There is a third possibility described here (using the CLR) which I didn't have time to test. But from the discussion here it seems to be a good possibility for calculating running total type things at display time but out performed by the cursor when the result of the calculation must be saved back.
CREATE TABLE TestTable
(
PK int identity(1,1) primary key clustered,
[Name] varchar(50),
[CheckSum] AS CHECKSUM([Name]),
RollingCheckSum1 int NULL,
RollingCheckSum2 int NULL
)
/*Insert some random records (753,571 on my machine)*/
INSERT INTO TestTable ([Name])
SELECT newid() FROM sys.objects s1, sys.objects s2, sys.objects s3
Approach One: Based on the Jeff Moden Article
DECLARE #RCS int
UPDATE TestTable
SET #RCS = RollingCheckSum1 =
CASE WHEN #RCS IS NULL THEN
[CheckSum]
ELSE
CHECKSUM([CheckSum] ^ #RCS)
END
FROM TestTable WITH (TABLOCKX)
OPTION (MAXDOP 1)
Approach Two - Using the same cursor options as Hugo Kornelis advocates in the discussion for that article.
SET NOCOUNT ON
BEGIN TRAN
DECLARE #RCS2 INT
DECLARE #PK INT, #CheckSum INT
DECLARE curRollingCheckSum CURSOR LOCAL STATIC READ_ONLY
FOR
SELECT PK, [CheckSum]
FROM TestTable
ORDER BY PK
OPEN curRollingCheckSum
FETCH NEXT FROM curRollingCheckSum
INTO #PK, #CheckSum
WHILE ##FETCH_STATUS = 0
BEGIN
SET #RCS2 = CASE WHEN #RCS2 IS NULL THEN #CheckSum ELSE CHECKSUM(#CheckSum ^ #RCS2) END
UPDATE dbo.TestTable
SET RollingCheckSum2 = #RCS2
WHERE #PK = PK
FETCH NEXT FROM curRollingCheckSum
INTO #PK, #CheckSum
END
COMMIT
Test they are the same
SELECT * FROM TestTable
WHERE RollingCheckSum1<> RollingCheckSum2
I'm not sure about a rolling checksum, but for a rolling sum for instance, you can do this using the UPDATE command:
declare #a table (name varchar(2), value int, rollingvalue int)
insert into #a
select 'a', 1, 0 union all select 'b', 2, 0 union all select 'c', 3, 0
select * from #a
declare #sum int
set #sum = 0
update #a
set #sum = rollingvalue = value + #sum
select * from #a
Select Name, Checksum
, (Select T1.Checksum_Agg(Checksum)
From Table As T1
Where T1.Name < T.Name) As RollingChecksum
From Table As T
Order By T.Name
To do a rolling anything, you need some semblance of an order to the rows.
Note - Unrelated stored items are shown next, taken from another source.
-- ==== Sys2Proof/Proofs/EntryCarries.lean ====
section
/-! PROOFS. The first records of Run in the Gatherer (R171, R184). -/

namespace Sys2Proof.Machine

/-! ### The end of Calibrate (R184) -/

section
variable {u t : State} (h : u.handedOver t)
include h

theorem State.handedOver.motionRecord (ch : Fin 2) : motionRecord t ch = motionRecord u ch := by
  unfold Sys2Proof.Machine.motionRecord State.position
  rw [h.chan, h.pins, h.motion]

theorem State.handedOver.tankRecord (k : Fin 3) : tankRecord t k = tankRecord u k := by
  unfold Sys2Proof.Machine.tankRecord
  rw [h.water]

theorem State.handedOver.climateRecord (z : Fin 2) : climateRecord t z = climateRecord u z := by
  unfold Sys2Proof.Machine.climateRecord State.frostField State.padField State.modeInForce
  rw [h.climate, h.seq]

theorem State.handedOver.lightRecord (ch : Fin 8) : lightRecord t ch = lightRecord u ch := by
  unfold Sys2Proof.Machine.lightRecord State.courtesyOn
  rw [h.light, h.lights, h.seq, h.group, h.claim]

theorem State.handedOver.stepOut : t.stepOut = u.stepOut := by
  unfold State.stepOut State.ownStep
  rw [h.chan, h.seq, h.entries]

end

section
variable {s : State} (fits : s.Fits) (calibrates : s.seq.phase = .calibrate)
include fits calibrates

theorem entered_now : s.runEntered.now = s.now := (entered_base fits calibrates).now.trans (by rw [noticed_eq])

theorem entered_opening (empty : s.bus.empty) (idle : s.runEntered.allIdle) (drive : s.view.driveAccepted = false)
    (wind : s.motion.windLockout = none) : Opening s s.runEntered := by
  obtain ⟨m, due, moves⟩ := entered_marks fits calibrates
  obtain ⟨opens, two, firm⟩ := (entered_noted fits calibrates empty idle drive wind).opens empty
  rw [← entered_now fits calibrates] at opens
  have run := entered_inRun fits calibrates
  have told := entered_told fits calibrates
  have publishes := entered_publishes fits calibrates
  have counters := entered_counters fits calibrates
  generalize s.runEntered = u at *
  exact {
    run, told, publishes, counters, opens, two, firm
    status := by rw [due]; rfl
    supply := by rw [due]; rfl
    tank := fun k => by rw [due]; exact Tab.get_fill _ _
    climate := fun z => by rw [due]; exact Tab.get_fill _ _
    motion := fun ch => by rw [due]; exact moves ch
    light := fun ch => by rw [due]; exact Tab.get_fill _ _ }

/-- Where nothing waits, asks or moves, the first records of Run are in the Gatherer (R184). -/
theorem entered_carries (empty : s.bus.empty) (idle : s.runEntered.allIdle) (drive : s.view.driveAccepted = false)
    (wind : s.motion.windLockout = none) : let u := s.runEntered
    let bus := (State.publish s u).bus
    bus.carries (status0Record u)
      ∧ (s.seq.fns.supply = true → ∀ f, s.supply.latest = some f →
          bus.carries f.supplyRecord ∧ (0 < s.supply.level → bus.carries f.shedRecord))
      ∧ (s.seq.fns.motion = true → ∀ ch, bus.carries (motionRecord u ch))
      ∧ (s.seq.fns.lights = false → (s.seq.fns.water = true → ∀ k, bus.carries (tankRecord u k))
          ∧ (s.seq.fns.heat = true → ∀ z, bus.carries (climateRecord u z)))
      ∧ (s.seq.fns.lights = true → s.seq.fns.water = false → s.seq.fns.heat = false →
          ∀ ch : Fin 8, 3 ≤ ch.val → bus.carries (lightRecord u ch)) := by
  have h := entered_opening fits calibrates empty idle drive wind
  have calm := entered_unviolated fits calibrates drive
  have fns : s.runEntered.seq.fns = s.seq.fns := by rw [entered_seq fits calibrates]
  have supply := entered_supply fits calibrates
  obtain ⟨m, due, -⟩ := entered_marks fits calibrates
  have runs := entered_motionRuns fits calibrates
  dsimp only
  generalize s.runEntered = u at *
  have first : ∀ {o}, o ∈ State.firstOffers s u → o ∈ State.firstOffers s u ++ State.lastOffers s u := List.mem_append_left _
  have last : ∀ {o}, o ∈ State.lastOffers s u → o ∈ State.firstOffers s u ++ State.lastOffers s u := List.mem_append_right _
  refine ⟨?_, fun own f latest => ⟨?_, fun some => ?_⟩, fun own ch => ?_, fun dark => ⟨fun own k => ?_, fun own z => ?_⟩,
    fun lit dry cold ch high => ?_⟩
  · have mem : (⟨status0Record u, fun p => { p with status := if u.inRun then some u.statusPeriodMs else none }⟩ : Offer)
        ∈ State.firstOffers s u := by
      rw [firstOffers_eq]
      refine List.mem_append_right _ ?_
      unfold State.status0Offers
      rw [h.status, Bool.true_or, if_pos rfl]
      exact List.mem_singleton_self _
    exact (h.holds_firm (first mem) rfl).carries
  · have mem : (⟨f.supplyRecord, fun p => { p with supply := some u.supplyPeriodMs }⟩ : Offer) ∈ State.firstOffers s u := by
      rw [firstOffers_eq]
      refine List.mem_append_left _ (List.mem_append_right _ ?_)
      unfold State.supplyOffers
      rw [supply, latest, h.supply, h.run, fns, own]
      exact List.mem_singleton_self _
    exact (h.holds_firm (first mem) rfl).carries
  · refine publish_carries_shed h.told h.publishes h.counters (by rw [supply]; exact latest) h.run calm ?_
    rw [due]
    exact decide_eq_true some
  · have mem : (⟨motionRecord u ch, fun p => { p with motion := p.motion.set ch (some (u.motionPeriodMs ch)) }⟩ : Offer)
        ∈ State.lastOffers s u := by
      rw [lastOffers_eq]
      refine List.mem_append_left _ (List.mem_append_right _ (List.mem_flatMap.mpr ⟨ch, mem_fin2 ch, List.mem_append_left _ ?_⟩))
      unfold State.motionOffers
      rw [runs own, h.motion ch]
      exact List.mem_singleton_self _
    exact (h.holds_firm (last mem) rfl).carries
  · have mem : (⟨tankRecord u k, fun p => { p with tank := p.tank.set k (some Config.slowPeriodMs) }⟩ : Offer)
        ∈ State.dayOffers s u := by
      refine List.mem_append_right _ (List.mem_append_left _ (List.mem_append_left _ (List.mem_append_right _
        (List.mem_flatMap.mpr ⟨k, mem_fin3 k, ?_⟩))))
      unfold State.tankOffers
      rw [fns, own, h.run, h.tank k]
      exact List.mem_singleton_self _
    exact (h.holds_dark (by rw [fns]; exact dark) mem (Nat.succ_ne_zero 2)).carries
  · have mem : (⟨climateRecord u z, fun p => { p with climate := p.climate.set z (some Config.slowPeriodMs) }⟩ : Offer)
        ∈ State.dayOffers s u := by
      refine List.mem_append_right _ (List.mem_append_left _ (List.mem_append_right _
        (List.mem_flatMap.mpr ⟨z, mem_fin2 z, ?_⟩)))
      unfold State.climateOffers
      rw [fns, own, h.run, h.climate z]
      exact List.mem_singleton_self _
    exact (h.holds_dark (by rw [fns]; exact dark) mem (Nat.succ_ne_zero 2)).carries
  · exact (h.holds_light (by rw [fns]; exact lit) (by rw [fns]; exact dry) (by rw [fns]; exact cold) high).carries

end

end Sys2Proof.Machine
end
That can be by name, an integer key, a date or whatever. In my example, I used name (even though the order in your sample data isn't alphabetical). In addition, I'm using the Checksum_Agg function in SQL.
In addition, you would ideally have a unique value on which you compare the inner and outer query. E.g., Where T1.PK < T.PK for an integer key or even string key would work well. In my solution if Name had a unique constraint, it would also work well enough.